Recent ethics storms deflect attention from far bigger problems that are eroding trust in the legislature: the pervasive roles of lobbyists and fund raising.

Lobbyists continue to ingratiate themselves with lawmakers, finding ways around strictures on wining and dining. They are happy to befriend lawmakers and shower them with favors.

In return, the lobbyists can count on these legislators when special-interest legislation is heard. Some lobbyists brag about having clusters of legislators in their pockets.

This lobbyist power comes at a steep price -- the price of purchasing expensive blocks of fund-raising tickets. If these lobbyists want friendly legislators, they must have their clients buy more and more fund-raising tickets to functions that used to cost $25 but now sell for $250 or even $500.

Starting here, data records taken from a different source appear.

/-- Perform an IDEM line at its home: the line's other copies go, and the hart's caches take it unless nt = 1 (R244,
R272). -/
def performIdem (s : State) (l : StoreLine) (pa pte : Nat) : State :=
  let va := l.line * 128
  let s1 := performAt s l (cacheSpace s.sp va) (pa / 128) (!l.nt) (fun _ => false)
  if l.nt then s1 else fill s1 va pa pte (if l.vector then none else some (Place.l1d s.hart.id.core)) true

/-- A line has been translated to a page that no cache holds, and is not performed. -/
def StoreStage.uncached (g : StoreStage) : Bool := g == .combining || g == .device || g == .window

/-- An older line of the current hart at such a stage writes a byte of line `i`. -/
def olderUncached (s : State) (i : Nat) (l : StoreLine) : Bool := (olderLines s i).any (fun k => k.meets l && k.stage.uncached)

/-- The physical line that a leaf gives a store line. -/
def StoreLine.plineOf (l : StoreLine) (pte : Nat) : Nat := (pteFrame pte + l.line * 128 % 65536) / 128

/-- Perform line `i` from a translation its home has made, or take it to the buffers of a page that no cache holds. A line of a
cached page waits for an older one of the same byte in those buffers (R314). -/
def performMapped (s : State) (i : Nat) (l : StoreLine) (pte : Nat) : LineRes :=
  let cls := natBits pte 4 2
  if cls = 1 then .moved (s.setLine i (fun k => { k with stage := .combining, pa := l.plineOf pte }))
  else if cls = 0 then
    if olderUncached s i l then .stays s
    else .done ((performIdem s l (pteFrame pte + l.line * 128 % 65536) pte).dropLine i)
  else .moved (s.setLine i (fun k => { k with stage := .device, pa := l.plineOf pte, elems := l.pieces }))

/-- Translate line `i` at its home (R243, R247); `k` goes on from the leaf. -/
def atHome (s : State) (i : Nat) (l : StoreLine) (k : Nat → State → LineRes) : LineRes :=
  match home s s.sp s.pt (l.line * 128) .store with
  | (.fault c, s1) => .refused (BitVec.ofNat 8 c) s1
  | (.zeros, s1) => .refused 0x0B s1
  | (.mig, s1) => .moved (s1.setLine i (fun k => { k with stage := .migrating }))
  | (.busy, s1) => .stays s1
  | (.ok pte, s1) => k pte s1

/-! ## Combined and device-class lines (R246, R407) -/

/-- Line `i` follows no older line of a byte of it but one that combines as it does (R314, R326). -/
def mayDrain (s : State) (i : Nat) (l : StoreLine) : Bool := (olderLines s i).all (fun k => !k.meets l || k.stage == .combining)

/-- Every earlier store of the current hart that is, or may prove to be, a device-class one for the window of a physical address has
been performed (R316, Table 13.2). -/
def windowFree (s : State) (i pa : Nat) : Bool :=
  isHbm pa || (olderLines s i).all (fun k =>
    match k.stage with
    | .retired | .migrating => false
    | .device => !sameWindow (k.pa * 128) pa
    | .combining | .window | .held => true)
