-- ==== Sys2Proof/Machine/Head.lean ====
section
/-! DEFINITION. The head of the vector queue: the instruction of an entry executes there, and commits or traps (R84, R143,
R145, R357, R359). -/

namespace Sys2Proof.Machine

/-- Execute the instruction of an entry at the head. Only instructions of R144 come here: a word that is none raises Illegal
(R359). -/
def runHead (i : Instr) (e : VqEntry) (s : State) : HeadRes :=
  match i with
  | .vadd x0 x1 x2 x3 x4 => headVadd x0 x1 x2 x3 x4 e s
  | .vsub x0 x1 x2 x3 x4 => headVsub x0 x1 x2 x3 x4 e s
  | .vmul x0 x1 x2 x3 x4 => headVmul x0 x1 x2 x3 x4 e s
  | .vdiv x0 x1 x2 x3 x4 => headVdiv x0 x1 x2 x3 x4 e s
  | .vmin x0 x1 x2 x3 x4 => headVmin x0 x1 x2 x3 x4 e s
  | .vmax x0 x1 x2 x3 x4 => headVmax x0 x1 x2 x3 x4 e s
  | .vfma x0 x1 x2 x3 x4 => headVfma x0 x1 x2 x3 x4 e s
  | .vfms x0 x1 x2 x3 x4 => headVfms x0 x1 x2 x3 x4 e s
  | .vnfma x0 x1 x2 x3 x4 => headVnfma x0 x1 x2 x3 x4 e s
  | .vabs x0 x1 x2 x3 => headVabs x0 x1 x2 x3 e s
  | .vneg x0 x1 x2 x3 => headVneg x0 x1 x2 x3 e s
  | .vsqrt x0 x1 x2 x3 => headVsqrt x0 x1 x2 x3 e s
  | .vand x0 x1 x2 x3 x4 => headVand x0 x1 x2 x3 x4 e s
  | .vor x0 x1 x2 x3 x4 => headVor x0 x1 x2 x3 x4 e s
  | .vxor x0 x1 x2 x3 x4 => headVxor x0 x1 x2 x3 x4 e s
  | .vsll x0 x1 x2 x3 x4 => headVsll x0 x1 x2 x3 x4 e s
  | .vsrl x0 x1 x2 x3 x4 => headVsrl x0 x1 x2 x3 x4 e s
  | .vsra x0 x1 x2 x3 x4 => headVsra x0 x1 x2 x3 x4 e s
  | .vmulh x0 x1 x2 x3 x4 => headVmulh x0 x1 x2 x3 x4 e s
  | .vsadd x0 x1 x2 x3 x4 => headVsadd x0 x1 x2 x3 x4 e s
  | .vssub x0 x1 x2 x3 x4 => headVssub x0 x1 x2 x3 x4 e s
  | .vmov x0 x1 x2 x3 => headVmov x0 x1 x2 x3 e s
  | .vsel x0 x1 x2 x3 => headVsel x0 x1 x2 x3 e s
  | .vexp2 x0 x1 x2 x3 => headVexp2 x0 x1 x2 x3 e s
  | .vlog2 x0 x1 x2 x3 => headVlog2 x0 x1 x2 x3 e s
  | .vrcp x0 x1 x2 x3 => headVrcp x0 x1 x2 x3 e s
  | .vrsqrt x0 x1 x2 x3 => headVrsqrt x0 x1 x2 x3 e s
  | .vclz x0 x1 x2 x3 => headVclz x0 x1 x2 x3 e s
  | .vpopc x0 x1 x2 x3 => headVpopc x0 x1 x2 x3 e s
  | .vaddVx x0 x1 x2 x3 x4 => headVaddVx x0 x1 x2 x3 x4 e s
  | .vsubVx x0 x1 x2 x3 x4 => headVsubVx x0 x1 x2 x3 x4 e s
  | .vmulVx x0 x1 x2 x3 x4 => headVmulVx x0 x1 x2 x3 x4 e s
  | .vdivVx x0 x1 x2 x3 x4 => headVdivVx x0 x1 x2 x3 x4 e s
  | .vminVx x0 x1 x2 x3 x4 => headVminVx x0 x1 x2 x3 x4 e s
  | .vmaxVx x0 x1 x2 x3 x4 => headVmaxVx x0 x1 x2 x3 x4 e s
  | .vfmaVx x0 x1 x2 x3 x4 => headVfmaVx x0 x1 x2 x3 x4 e s
  | .vfmsVx x0 x1 x2 x3 x4 => headVfmsVx x0 x1 x2 x3 x4 e s
  | .vnfmaVx x0 x1 x2 x3 x4 => headVnfmaVx x0 x1 x2 x3 x4 e s
  | .vandVx x0 x1 x2 x3 x4 => headVandVx x0 x1 x2 x3 x4 e s
  | .vorVx x0 x1 x2 x3 x4 => headVorVx x0 x1 x2 x3 x4 e s
  | .vxorVx x0 x1 x2 x3 x4 => headVxorVx x0 x1 x2 x3 x4 e s
  | .vsllVx x0 x1 x2 x3 x4 => headVsllVx x0 x1 x2 x3 x4 e s
  | .vsrlVx x0 x1 x2 x3 x4 => headVsrlVx x0 x1 x2 x3 x4 e s
  | .vsraVx x0 x1 x2 x3 x4 => headVsraVx x0 x1 x2 x3 x4 e s
  | .vmulhVx x0 x1 x2 x3 x4 => headVmulhVx x0 x1 x2 x3 x4 e s
  | .vsaddVx x0 x1 x2 x3 x4 => headVsaddVx x0 x1 x2 x3 x4 e s
  | .vssubVx x0 x1 x2 x3 x4 => headVssubVx x0 x1 x2 x3 x4 e s
  | .vselVx x0 x1 x2 x3 => headVselVx x0 x1 x2 x3 e s
  | .vbcast x0 x1 x2 x3 => headVbcast x0 x1 x2 x3 e s
  | .vaddi x0 x1 x2 x3 x4 => headVaddi x0 x1 x2 x3 x4 e s
  | .vslli x0 x1 x2 x3 x4 => headVslli x0 x1 x2 x3 x4 e s
  | .vsrli x0 x1 x2 x3 x4 => headVsrli x0 x1 x2 x3 x4 e s
  | .vsrai x0 x1 x2 x3 x4 => headVsrai x0 x1 x2 x3 x4 e s
  | .vandi x0 x1 x2 x3 x4 => headVandi x0 x1 x2 x3 x4 e s
  | .vori x0 x1 x2 x3 x4 => headVori x0 x1 x2 x3 x4 e s
  | .vxori x0 x1 x2 x3 x4 => headVxori x0 x1 x2 x3 x4 e s
  | .vcmpeq x0 x1 x2 x3 x4 => headVcmpeq x0 x1 x2 x3 x4 e s
  | .vcmpne x0 x1 x2 x3 x4 => headVcmpne x0 x1 x2 x3 x4 e s
  | .vcmplt x0 x1 x2 x3 x4 => headVcmplt x0 x1 x2 x3 x4 e s
  | .vcmple x0 x1 x2 x3 x4 => headVcmple x0 x1 x2 x3 x4 e s
  | .vcmpgt x0 x1 x2 x3 x4 => headVcmpgt x0 x1 x2 x3 x4 e s
  | .vcmpge x0 x1 x2 x3 x4 => headVcmpge x0 x1 x2 x3 x4 e s
  | .vcmpuo x0 x1 x2 x3 x4 => headVcmpuo x0 x1 x2 x3 x4 e s
  | .vcmpcls x0 x1 x2 x3 x4 => headVcmpcls x0 x1 x2 x3 x4 e s
  | .vcmpeqVx x0 x1 x2 x3 x4 => headVcmpeqVx x0 x1 x2 x3 x4 e s
  | .vcmpneVx x0 x1 x2 x3 x4 => headVcmpneVx x0 x1 x2 x3 x4 e s
  | .vcmpltVx x0 x1 x2 x3 x4 => headVcmpltVx x0 x1 x2 x3 x4 e s
  | .vcmpleVx x0 x1 x2 x3 x4 => headVcmpleVx x0 x1 x2 x3 x4 e s
  | .vcmpgtVx x0 x1 x2 x3 x4 => headVcmpgtVx x0 x1 x2 x3 x4 e s
  | .vcmpgeVx x0 x1 x2 x3 x4 => headVcmpgeVx x0 x1 x2 x3 x4 e s
  | .vcmpuoVx x0 x1 x2 x3 x4 => headVcmpuoVx x0 x1 x2 x3 x4 e s
  | .vcmpclsVx x0 x1 x2 x3 x4 => headVcmpclsVx x0 x1 x2 x3 x4 e s
  | .vredsum x0 x1 x2 => headVredsum x0 x1 x2 e s
  | .vredosum x0 x1 x2 => headVredosum x0 x1 x2 e s
  | .vredmin x0 x1 x2 => headVredmin x0 x1 x2 e s
  | .vredmax x0 x1 x2 => headVredmax x0 x1 x2 e s
  | .vredand x0 x1 x2 => headVredand x0 x1 x2 e s
  | .vredor x0 x1 x2 => headVredor x0 x1 x2 e s
  | .vredxor x0 x1 x2 => headVredxor x0 x1 x2 e s
  | .vredsumW x0 x1 x2 => headVredsumW x0 x1 x2 e s
  | .vslideup x0 x1 x2 x3 x4 => headVslideup x0 x1 x2 x3 x4 e s
  | .vslidedn x0 x1 x2 x3 x4 => headVslidedn x0 x1 x2 x3 x4 e s
  | .vrgather x0 x1 x2 x3 x4 => headVrgather x0 x1 x2 x3 x4 e s
  | .vcompress x0 x1 x2 => headVcompress x0 x1 x2 e s
  | .vexpand x0 x1 x2 x3 => headVexpand x0 x1 x2 x3 e s
  | .viota x0 x1 x2 => headViota x0 x1 x2 e s
  | .vzip x0 x1 x2 x3 x4 => headVzip x0 x1 x2 x3 x4 e s
  | .vunzip x0 x1 x2 x3 x4 => headVunzip x0 x1 x2 x3 x4 e s
  | .vrev x0 x1 x2 x3 => headVrev x0 x1 x2 x3 e s
  | .vcvt x0 x1 x2 x3 x4 x5 x6 x7 => headVcvt x0 x1 x2 x3 x4 x5 x6 x7 e s
  | .vcvtBits x0 x1 x2 x3 x4 => headVcvtBits x0 x1 x2 x3 x4 e s
  | .setvl x0 x1 x2 => headSetvl x0 x1 x2 e s
  | .vcfg x0 x1 => headVcfg x0 x1 e s
  | .vmvg x0 x1 x2 => headVmvg x0 x1 x2 e s
  | .vins x0 x1 x2 => headVins x0 x1 x2 e s
  | .vfree => headVfree e s
  | .vld x0 x1 x2 x3 x4 => headVld x0 x1 x2 x3 x4 e s
  | .vlds x0 x1 x2 x3 x4 => headVlds x0 x1 x2 x3 x4 e s
  | .vldx x0 x1 x2 x3 x4 => headVldx x0 x1 x2 x3 x4 e s
  | .vldff x0 x1 x2 x3 x4 => headVldff x0 x1 x2 x3 x4 e s
  | .vst x0 x1 x2 x3 x4 => headVst x0 x1 x2 x3 x4 e s
  | .vsts x0 x1 x2 x3 x4 => headVsts x0 x1 x2 x3 x4 e s
  | .vstx x0 x1 x2 x3 x4 => headVstx x0 x1 x2 x3 x4 e s
  | .vldT x0 x1 x2 => headVldT x0 x1 x2 e s
  | .vstT x0 x1 x2 => headVstT x0 x1 x2 e s
  | .vldR x0 x1 x2 x3 => headVldR x0 x1 x2 x3 e s
  | .vstR x0 x1 x2 x3 => headVstR x0 x1 x2 x3 e s
  | .vldAv x0 x1 x2 x3 => headVldAv x0 x1 x2 x3 e s
  | .vldAm x0 x1 x2 x3 => headVldAm x0 x1 x2 x3 e s
  | .vamoAdd x0 x1 x2 x3 x4 => headVamoAdd x0 x1 x2 x3 x4 e s
  | .vamoMin x0 x1 x2 x3 x4 => headVamoMin x0 x1 x2 x3 x4 e s
  | .vamoMax x0 x1 x2 x3 x4 => headVamoMax x0 x1 x2 x3 x4 e s
  | .vamoAnd x0 x1 x2 x3 x4 => headVamoAnd x0 x1 x2 x3 x4 e s
  | .vamoOr x0 x1 x2 x3 x4 => headVamoOr x0 x1 x2 x3 x4 e s
  | .vamoXor x0 x1 x2 x3 x4 => headVamoXor x0 x1 x2 x3 x4 e s
  | .vamoSwap x0 x1 x2 x3 x4 => headVamoSwap x0 x1 x2 x3 x4 e s
  | .vamoFmin x0 x1 x2 x3 x4 => headVamoFmin x0 x1 x2 x3 x4 e s
  | .vamoFadd x0 x1 x2 x3 x4 => headVamoFadd x0 x1 x2 x3 x4 e s
  | .pand x0 x1 x2 => headPand x0 x1 x2 e s
  | .por x0 x1 x2 => headPor x0 x1 x2 e s
  | .pxor x0 x1 x2 => headPxor x0 x1 x2 e s
  | .pandn x0 x1 x2 => headPandn x0 x1 x2 e s
  | .pnot x0 x1 => headPnot x0 x1 e s
  | .pset x0 x1 => headPset x0 x1 e s
  | .pcnt x0 x1 x2 => headPcnt x0 x1 x2 e s
  | .pffs x0 x1 x2 => headPffs x0 x1 x2 e s
  | .pbrk x0 x1 x2 => headPbrk x0 x1 x2 e s
  | .pmov x0 x1 => headPmov x0 x1 e s
  | .oacc x0 x1 x2 x3 => headOacc x0 x1 x2 x3 e s
  | .osub x0 x1 x2 x3 => headOsub x0 x1 x2 x3 e s
  | .mzero x0 x1 => headMzero x0 x1 e s
  | .mrd x0 x1 x2 => headMrd x0 x1 x2 e s
  | .mrdc x0 x1 x2 => headMrdc x0 x1 x2 e s
  | .mwr x0 x1 x2 => headMwr x0 x1 x2 e s
  | .oaccN x0 x1 x2 x3 => headOaccN x0 x1 x2 x3 e s
  | .cpg x0 x1 x2 x3 x4 => headCpg x0 x1 x2 x3 x4 e s
  | .cpt x0 x1 x2 => headCpt x0 x1 x2 e s
  | .cpl x0 x1 x2 => headCpl x0 x1 x2 e s
  | .cpmask x0 x1 => headCpmask x0 x1 e s
  | _ => .trap s 0x01 (zext64 e.word) 0

/-- An MX instruction (R213). -/
def mxInstr (i : Instr) : Bool :=
  match i with
  | .oacc _ _ _ _ | .osub _ _ _ _ | .oaccN _ _ _ _ | .mzero _ _ | .mrd _ _ _ | .mrdc _ _ _ | .mwr _ _ _ => true
  | _ => false

/-- A `setvl` (R136). -/
def setvlInstr (i : Instr) : Bool :=
  match i with
  | .setvl _ _ _ => true
  | _ => false

/-- An entry that runs on a hart in the released state as it is: `setvl` makes its own grant, `vfree` has no effect (R142,
R143). -/
def needsNoBacking (i : Instr) : Bool :=
  match i with
  | .setvl _ _ _ | .vfree => true
  | _ => false

/-- The hart after the commit of its head: the entry leaves, VSTART is 0 outside handler mode (R150, R352), the groups' clocks
run (R224, R381). -/
def Hart.commitHead (h : Hart) (mx : Bool) : Hart :=
  let l := h.ln
  { h with vq := h.vq.tail
           ln := { l with vstart := if h.tr.hm then l.vstart else 0, headDevc := false, hmStart := 0, headFound := none, laneIdle := 0
                          clockGated := l.clockGated && l.groups.isEmpty
                          mxIdle := if mx then 0 else l.mxIdle, awake := if mx then l.groups else l.awake } }

/-! ## The head of the queue -/

/-- A trap at the head waits: the instruction at the PC has to finish, or an asynchronous cause that is ready at this boundary is taken
in its place (R66, R354). -/
def holdsTrap (s : State) : Bool := s.hart.wait.mustFinish || asyncReady s

/-- What the head's answer makes of the device. -/
def headOutcome (s : State) (e : VqEntry) (mx : Bool) (r : HeadRes) : Out :=
  match r with
  | .commit s1 => .next (s1.withHart (s1.hart.commitHead mx))
  | .trap s1 code val elem => if holdsTrap s then .next s else .next (trapHead s1 e code val elem)
  | .wait s1 => .next s1
  | .stop off => .fault (.hubUnassigned off)

/-- The entry at the head of the current hart's queue executes (R145): a word that is no instruction of R144 raises Illegal, a
released hart is rebound first. -/
def stepHead (s : State) : Out :=
  match s.hart.vq with
  | [] => .next s
  | e :: _ =>
    match e.instr with
    | none => headOutcome s e false (.trap s 0x01 (zext64 e.word) 0)
    | some i =>
      if s.hart.ln.released && !needsNoBacking i then
        match rebindNow s e.cls with
        | (s1, false) => .next s1
        | (s1, true) => headOutcome s1 e (mxInstr i) (runHead i e s1)
      else headOutcome s e (mxInstr i) (runHead i e s)

/-- VQ_ENTRY_COMMIT (R145): the entry at the head of a hart's queue executes, and commits, traps or waits. -/
def execVqEntryCommit (r : HartRef) (s : State) : Out :=
  match s.activate r with
  | none => .next s
  | some s1 => if queueRuns s1 then stepHead s1 else .next s

end Sys2Proof.Machine
end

Some legislators are amassing huge sums of campaign funds this way. The implicit message is clear: Sell a block of tickets or see your lobbying power diminished. It is a corrupt bargain -- for the lobbyist and the legislator.

Too many votes are predicated on this odious arrangement. Too many legislators and lobbyists evade the rules to continue their parasitic relationships.

Do all legislators and lobbyists have such low standards? Of course not. But their failure to clean up the situation and put down clearly defined lines of acceptable conduct lets the less reputable members of their professions tarnish them all.

Barry Rascovar is a deputy editorial page editor of The Sun.